- What the task asks -
For this listing, the lines between the one holding "as much. -/" and the one holding "digitsValue base (t", inclusive, must be set down exactly.

* * * *

/-- A digit is `0-9` or `A-F`. -/
theorem digit_range {d : Nat} (h : d < 16) :
    (d < 10 ∧ 0x30 ≤ (digit d).toNat ∧ (digit d).toNat ≤ 0x39) ∨ (0x41 ≤ (digit d).toNat ∧ (digit d).toNat ≤ 0x46) := by
  by_cases hd : d < 10
  · rw [toNat_digit_of_lt hd]
    exact .inl ⟨hd, by omega, by omega⟩
  · rw [toNat_digit_of_ge (by omega) h]
    exact .inr ⟨by omega, by omega⟩

@[simp] theorem length_digits (base w n : Nat) : (digits base w n).length = w := by
  induction w generalizing n with
  | zero => rfl
  | succ w ih => rw [digits, List.length_append, ih, List.length_singleton]

/-- Every character of a field is the digit of a remainder. -/
theorem mem_digits {base w n : Nat} {b : Byte} (hbase : 0 < base) (h : b ∈ digits base w n) : ∃ d < base, b = digit d := by
  induction w generalizing n with
  | zero => cases h
  | succ w ih =>
    rw [digits, List.mem_append, List.mem_singleton] at h
    rcases h with h | rfl
    · exact ih h
    · exact ⟨n % base, Nat.mod_lt _ hbase, rfl⟩

/-- The last character counts its digit, each one before it `base` times as much. -/
theorem digitsValue_append_digit {base d : Nat} (t : Bytes) (hd : d < 16) :
    digitsValue base (t ++ [digit d]) = digitsValue base t * base + d := by
  have hvalue : (if (digit d).toNat < 0x41 then (digit d).toNat - 0x30 else (digit d).toNat - 0x41 + 10) = d := by
    by_cases h : d < 10
    · rw [toNat_digit_of_lt h, if_pos (by omega)]
      omega
    · rw [toNat_digit_of_ge (by omega) hd, if_neg (by omega)]
      omega
  simp only [digitsValue, List.foldl_append, List.foldl_cons, List.foldl_nil, hvalue]

/-- A field says the number's lowest digits. -/
theorem digitsValue_digits {base : Nat} (w n : Nat) (hpos : 0 < base) (hbase : base ≤ 16) :
    digitsValue base (digits base w n) = n % base ^ w := by
  induction w generalizing n with
  | zero => rw [pow_zero, Nat.mod_one]; rfl
  | succ w ih =>
    have hlast : n % base < 16 := (Nat.mod_lt _ hpos).trans_le hbase
    calc digitsValue base (digits base (w + 1) n)
      _ = n / base % base ^ w * base + n % base := by rw [digits, digitsValue_append_digit _ hlast, ih]
      _ = n % base ^ (w + 1) := by rw [pow_succ', Nat.mod_mul, Nat.mul_comm, Nat.add_comm]

theorem fixedField_of_bad {base w : Nat} {n : Int} (h : n < 0 ∨ (base ^ w : Nat) ≤ n) :
    fixedField base w n = .error .invalidArgument := by
  unfold fixedField
  split
  · rfl
  · exact if_pos (by omega)

theorem fixedField_of_fits {base w : Nat} {n : Int} (h0 : 0 ≤ n) (h : n < (base ^ w : Nat)) :
    fixedField base w n = .ok (digits base w n.toNat) := by
  rw [fixedField, if_neg (by omega), if_neg (by omega)]

/-- A number that fits its field is said whole. -/
theorem digitsValue_of_fits {base w : Nat} {n : Int} (hpos : 0 < base) (hbase : base ≤ 16) (h0 : 0 ≤ n)
    (h : n < (base ^ w : Nat)) : (digitsValue base (digits base w n.toNat) : Int) = n := by
  rw [digitsValue_digits _ _ hpos hbase, Nat.mod_eq_of_lt (by omega), Int.toNat_of_nonneg h0]

/-- Settles O57: both fields are `fixedField`, with base 10 and with base 16 and width 4. -/
theorem fixedWidthFields : Obligations.FixedWidthFields := by
  refine ⟨fun n w => ⟨fixedField_of_bad, fun h0 h => ?dec⟩, fun v => ⟨fun h => fixedField_of_bad (by omega), fun h0 h => ?hex⟩⟩
  case dec =>
    refine ⟨_, fixedField_of_fits h0 h, length_digits 10 w _, fun b hb => ?_,
      digitsValue_of_fits (by omega) (by omega) h0 h⟩
    obtain ⟨d, hd, rfl⟩ := mem_digits (by omega) hb
    rw [toNat_digit_of_lt hd]
    omega
  case hex =>
    have hfits : v < (16 ^ 4 : Nat) := by omega
    refine ⟨_, fixedField_of_fits h0 hfits, length_digits 16 4 _, fun b hb => ?_,
      digitsValue_of_fits (by omega) (by omega) h0 hfits⟩
    obtain ⟨d, hd, rfl⟩ := mem_digits (by omega) hb
    exact (digit_range hd).imp_left And.right

/-! ### Stations (R211, R212) -/

theorem station_of_blank {s : Bytes} (h : trim s = []) : station s = .error .invalidArgument := by
  rw [station, trimmed, h]
  rfl

theorem station_of_text {s : Bytes} (h : trim s ≠ []) : station s = .ok (padZero 2 (trim s)) := by
  rw [station, trimmed, if_neg (by simpa using h)]
  rfl

/-- Settles O59: padding adds the characters that are missing to two. -/
theorem stationIsPaddedNeverTruncated : Obligations.StationIsPaddedNeverTruncated := by
  refine fun s => ⟨station_of_blank, fun c hc => ?_, fun hlen => ?_⟩
  · rw [station_of_text (by simp [hc]), hc]
    rfl
  · have hne : trim s ≠ [] := by
      intro h
      simp [h] at hlen
    rw [station_of_text hne, padZero, Nat.sub_eq_zero_of_le hlen, List.replicate_zero, List.nil_append]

* * * *

- Answer space -
/-- The last character counts its digit, each one before it `base` times as much. -/
theorem digitsValue_append_digit {base d : Nat} (t : Bytes) (hd : d < 16) :
    digitsValue base (t ++ [digit d]) = digitsValue base t * base + d := by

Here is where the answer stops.